Stored items
··········

theorem enterLevel3_keeps {wh : Bool} {z0 : State} {s : State} (hk0 : Keeps wh true z0 s) :
    Keeps wh true z0 (enterLevel3 s) := by
  unfold enterLevel3; try dsimp only
  repeat' with_reducible first | assumption | apply killInsts_keeps | apply setCoreState_keeps | apply setCore_keeps | apply settleFuncs_keeps | (fail_if_no_progress apply Keeps.upd) | (refine Keeps.foldl _ ?_ (fun _ _ _ => ?_)) | split | intro _

theorem setLevel_keeps {wh : Bool} {z0 : State} {s : State} (new : Nat) (cause : Nat) (hk0 : Keeps wh true z0 s) :
    Keeps wh true z0 (setLevel s new cause) := by
  unfold setLevel; try dsimp only
  repeat' with_reducible first | assumption | apply modPwr_keeps | apply enterLevel3_keeps | apply trace_keeps | apply out_keeps | apply pwrEvent_keeps | (fail_if_no_progress apply Keeps.upd) | split | intro _

theorem judgeLevel_keeps {wh : Bool} {z0 : State} {s : State} (hk0 : Keeps wh true z0 s) :
    Keeps wh true z0 (judgeLevel s) := by
  unfold judgeLevel; try dsimp only
  repeat' with_reducible first | assumption | apply setLevel_keeps | apply modPwr_keeps | (fail_if_no_progress apply Keeps.upd) | split | intro _

theorem judgeHold_keeps {wh wp : Bool} {z0 : State} {s : State} (hk0 : Keeps wh wp z0 s) :
    Keeps wh wp z0 (judgeHold s) := by
  unfold judgeHold; try dsimp only
  repeat' with_reducible first | assumption | apply modPwr_keeps | (fail_if_no_progress apply Keeps.upd) | split | intro _

theorem tripChip_keeps {wh wp : Bool} {z0 : State} {s : State} (hk0 : Keeps wh wp z0 s) :
    Keeps wh wp z0 (tripChip s) := by
  unfold tripChip; try dsimp only
  repeat' with_reducible first | assumption | apply modPwr_keeps | apply setPort_keeps | apply out_keeps | (fail_if_no_progress apply Keeps.upd) | (refine Keeps.foldl _ ?_ (fun _ _ _ => ?_)) | intro _

theorem storeReadings_keeps {wh wp : Bool} {z0 : State} {s : State} (r : SensorReadings) (hk0 : Keeps wh wp z0 s) :
    Keeps wh wp z0 (storeReadings s r) := by
  unfold storeReadings
  repeat' with_reducible first | assumption | apply modPwr_keeps | (fail_if_no_progress apply Keeps.upd) | split | intro _

theorem onSensorSample_keeps {wh : Bool} {z0 : State} (r : SensorReadings) {s : State} (hk0 : Keeps wh true z0 s) :
    Keeps wh true z0 (onSensorSample r s) := by
  unfold onSensorSample; try dsimp only
  repeat' with_reducible first | assumption | apply modPwr_keeps | apply storeReadings_keeps | apply tripChip_keeps | apply judgeLevel_keeps | apply judgeHold_keeps | (fail_if_no_progress apply Keeps.upd) | split | intro _

theorem keepSample_keeps {wh wp : Bool} {z0 : State} {s : State} (r : RailReadings) (hk0 : Keeps wh wp z0 s) :
    Keeps wh wp z0 (keepSample s r) := by
  unfold keepSample
  repeat' with_reducible first | assumption | apply modPwr_keeps | (fail_if_no_progress apply Keeps.upd) | intro _
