-- ==== Sys2Proof/Laws/State.lean ====
section
/-! SUPPORT. Laws/State.lean: one lemma per field per update: what each named update leaves alone, and what its
own read gives back. -/

namespace Sys2Proof.Machine

open Sys2Proof

@[simp] theorem setTen_pending (s : State) (t : Nat) (v : Tenant) : (setTen s t v).pending = s.pending := rfl
@[simp] theorem setTen_now (s : State) (t : Nat) (v : Tenant) : (setTen s t v).now = s.now := rfl
@[simp] theorem setTen_fresh (s : State) (t : Nat) (v : Tenant) : (setTen s t v).fresh = s.fresh := rfl
@[simp] theorem setTen_sent (s : State) (t : Nat) (v : Tenant) : (setTen s t v).sent = s.sent := rfl
@[simp] theorem setTen_regs (s : State) (t : Nat) (v : Tenant) : (setTen s t v).regs = s.regs := rfl
@[simp] theorem setTen_pend (s : State) (t : Nat) (v : Tenant) : (setTen s t v).pend = s.pend := rfl
@[simp] theorem setTen_chip (s : State) (t : Nat) (v : Tenant) : (setTen s t v).chip = s.chip := rfl
@[simp] theorem setTen_link (s : State) (t : Nat) (v : Tenant) : (setTen s t v).link = s.link := rfl
@[simp] theorem setTen_hbm (s : State) (t : Nat) (v : Tenant) : (setTen s t v).hbm = s.hbm := rfl
@[simp] theorem setTen_pad (s : State) (t : Nat) (v : Tenant) : (setTen s t v).pad = s.pad := rfl
@[simp] theorem setTen_sched (s : State) (t : Nat) (v : Tenant) : (setTen s t v).sched = s.sched := rfl
@[simp] theorem setTen_disp (s : State) (t : Nat) (v : Tenant) : (setTen s t v).disp = s.disp := rfl
@[simp] theorem setTen_sens (s : State) (t : Nat) (v : Tenant) : (setTen s t v).sens = s.sens := rfl
@[simp] theorem setTen_dec (s : State) (t : Nat) (v : Tenant) : (setTen s t v).dec = s.dec := rfl
@[simp] theorem setTen_net (s : State) (t : Nat) (v : Tenant) : (setTen s t v).net = s.net := rfl
@[simp] theorem setTen_egress (s : State) (t : Nat) (v : Tenant) : (setTen s t v).egress = s.egress := rfl
@[simp] theorem setTen_fw (s : State) (t : Nat) (v : Tenant) : (setTen s t v).fw = s.fw := rfl
@[simp] theorem setTen_pwr (s : State) (t : Nat) (v : Tenant) : (setTen s t v).pwr = s.pwr := rfl
@[simp] theorem setTen_nvr (s : State) (t : Nat) (v : Tenant) : (setTen s t v).nvr = s.nvr := rfl
@[simp] theorem setTen_sec (s : State) (t : Nat) (v : Tenant) : (setTen s t v).sec = s.sec := rfl

@[simp] theorem setSes_pending (s : State) (i : Nat) (v : Session) : (setSes s i v).pending = s.pending := rfl
@[simp] theorem setSes_now (s : State) (i : Nat) (v : Session) : (setSes s i v).now = s.now := rfl
@[simp] theorem setSes_fresh (s : State) (i : Nat) (v : Session) : (setSes s i v).fresh = s.fresh := rfl
@[simp] theorem setSes_sent (s : State) (i : Nat) (v : Session) : (setSes s i v).sent = s.sent := rfl
@[simp] theorem setSes_regs (s : State) (i : Nat) (v : Session) : (setSes s i v).regs = s.regs := rfl
@[simp] theorem setSes_pend (s : State) (i : Nat) (v : Session) : (setSes s i v).pend = s.pend := rfl
@[simp] theorem setSes_chip (s : State) (i : Nat) (v : Session) : (setSes s i v).chip = s.chip := rfl
@[simp] theorem setSes_tenants (s : State) (i : Nat) (v : Session) : (setSes s i v).tenants = s.tenants := rfl
@[simp] theorem setSes_hbm (s : State) (i : Nat) (v : Session) : (setSes s i v).hbm = s.hbm := rfl
@[simp] theorem setSes_pad (s : State) (i : Nat) (v : Session) : (setSes s i v).pad = s.pad := rfl
@[simp] theorem setSes_sched (s : State) (i : Nat) (v : Session) : (setSes s i v).sched = s.sched := rfl
@[simp] theorem setSes_disp (s : State) (i : Nat) (v : Session) : (setSes s i v).disp = s.disp := rfl
@[simp] theorem setSes_sens (s : State) (i : Nat) (v : Session) : (setSes s i v).sens = s.sens := rfl
@[simp] theorem setSes_dec (s : State) (i : Nat) (v : Session) : (setSes s i v).dec = s.dec := rfl
@[simp] theorem setSes_net (s : State) (i : Nat) (v : Session) : (setSes s i v).net = s.net := rfl
@[simp] theorem setSes_egress (s : State) (i : Nat) (v : Session) : (setSes s i v).egress = s.egress := rfl
@[simp] theorem setSes_fw (s : State) (i : Nat) (v : Session) : (setSes s i v).fw = s.fw := rfl
@[simp] theorem setSes_pwr (s : State) (i : Nat) (v : Session) : (setSes s i v).pwr = s.pwr := rfl
@[simp] theorem setSes_nvr (s : State) (i : Nat) (v : Session) : (setSes s i v).nvr = s.nvr := rfl
@[simp] theorem setSes_sec (s : State) (i : Nat) (v : Session) : (setSes s i v).sec = s.sec := rfl

@[simp] theorem setLoop_pending (s : State) (i : Nat) (v : Loop) : (setLoop s i v).pending = s.pending := rfl
@[simp] theorem setLoop_now (s : State) (i : Nat) (v : Loop) : (setLoop s i v).now = s.now := rfl
@[simp] theorem setLoop_fresh (s : State) (i : Nat) (v : Loop) : (setLoop s i v).fresh = s.fresh := rfl
@[simp] theorem setLoop_sent (s : State) (i : Nat) (v : Loop) : (setLoop s i v).sent = s.sent := rfl
@[simp] theorem setLoop_regs (s : State) (i : Nat) (v : Loop) : (setLoop s i v).regs = s.regs := rfl
@[simp] theorem setLoop_pend (s : State) (i : Nat) (v : Loop) : (setLoop s i v).pend = s.pend := rfl
@[simp] theorem setLoop_chip (s : State) (i : Nat) (v : Loop) : (setLoop s i v).chip = s.chip := rfl
@[simp] theorem setLoop_link (s : State) (i : Nat) (v : Loop) : (setLoop s i v).link = s.link := rfl
@[simp] theorem setLoop_tenants (s : State) (i : Nat) (v : Loop) : (setLoop s i v).tenants = s.tenants := rfl
@[simp] theorem setLoop_hbm (s : State) (i : Nat) (v : Loop) : (setLoop s i v).hbm = s.hbm := rfl
@[simp] theorem setLoop_pad (s : State) (i : Nat) (v : Loop) : (setLoop s i v).pad = s.pad := rfl
@[simp] theorem setLoop_disp (s : State) (i : Nat) (v : Loop) : (setLoop s i v).disp = s.disp := rfl
@[simp] theorem setLoop_sens (s : State) (i : Nat) (v : Loop) : (setLoop s i v).sens = s.sens := rfl
@[simp] theorem setLoop_dec (s : State) (i : Nat) (v : Loop) : (setLoop s i v).dec = s.dec := rfl
@[simp] theorem setLoop_net (s : State) (i : Nat) (v : Loop) : (setLoop s i v).net = s.net := rfl
@[simp] theorem setLoop_egress (s : State) (i : Nat) (v : Loop) : (setLoop s i v).egress = s.egress := rfl
@[simp] theorem setLoop_fw (s : State) (i : Nat) (v : Loop) : (setLoop s i v).fw = s.fw := rfl
@[simp] theorem setLoop_pwr (s : State) (i : Nat) (v : Loop) : (setLoop s i v).pwr = s.pwr := rfl
@[simp] theorem setLoop_nvr (s : State) (i : Nat) (v : Loop) : (setLoop s i v).nvr = s.nvr := rfl
@[simp] theorem setLoop_sec (s : State) (i : Nat) (v : Loop) : (setLoop s i v).sec = s.sec := rfl

@[simp] theorem setCore_pending (s : State) (c : Nat) (v : Core) : (setCore s c v).pending = s.pending := rfl
@[simp] theorem setCore_now (s : State) (c : Nat) (v : Core) : (setCore s c v).now = s.now := rfl
@[simp] theorem setCore_fresh (s : State) (c : Nat) (v : Core) : (setCore s c v).fresh = s.fresh := rfl
@[simp] theorem setCore_sent (s : State) (c : Nat) (v : Core) : (setCore s c v).sent = s.sent := rfl
@[simp] theorem setCore_regs (s : State) (c : Nat) (v : Core) : (setCore s c v).regs = s.regs := rfl
@[simp] theorem setCore_pend (s : State) (c : Nat) (v : Core) : (setCore s c v).pend = s.pend := rfl
@[simp] theorem setCore_chip (s : State) (c : Nat) (v : Core) : (setCore s c v).chip = s.chip := rfl
@[simp] theorem setCore_link (s : State) (c : Nat) (v : Core) : (setCore s c v).link = s.link := rfl
@[simp] theorem setCore_tenants (s : State) (c : Nat) (v : Core) : (setCore s c v).tenants = s.tenants := rfl
@[simp] theorem setCore_hbm (s : State) (c : Nat) (v : Core) : (setCore s c v).hbm = s.hbm := rfl
@[simp] theorem setCore_pad (s : State) (c : Nat) (v : Core) : (setCore s c v).pad = s.pad := rfl
@[simp] theorem setCore_disp (s : State) (c : Nat) (v : Core) : (setCore s c v).disp = s.disp := rfl
@[simp] theorem setCore_sens (s : State) (c : Nat) (v : Core) : (setCore s c v).sens = s.sens := rfl
@[simp] theorem setCore_dec (s : State) (c : Nat) (v : Core) : (setCore s c v).dec = s.dec := rfl
@[simp] theorem setCore_net (s : State) (c : Nat) (v : Core) : (setCore s c v).net = s.net := rfl
@[simp] theorem setCore_egress (s : State) (c : Nat) (v : Core) : (setCore s c v).egress = s.egress := rfl
@[simp] theorem setCore_fw (s : State) (c : Nat) (v : Core) : (setCore s c v).fw = s.fw := rfl
@[simp] theorem setCore_pwr (s : State) (c : Nat) (v : Core) : (setCore s c v).pwr = s.pwr := rfl
@[simp] theorem setCore_nvr (s : State) (c : Nat) (v : Core) : (setCore s c v).nvr = s.nvr := rfl
@[simp] theorem setCore_sec (s : State) (c : Nat) (v : Core) : (setCore s c v).sec = s.sec := rfl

··········

All that belongs in the answer is the run of lines above from the line containing "unfold setLevel; try dsimp only" through the line containing "apply enterLevel3_keeps |", exactly as written.

  unfold setLevel; try dsimp only
  repeat' with_reducible first | assumption | apply modPwr_keeps | apply enterLevel3_keeps | apply trace_keeps | apply out_keeps | apply pwrEvent_keeps | (fail_if_no_progress apply Keeps.upd) | split | intro _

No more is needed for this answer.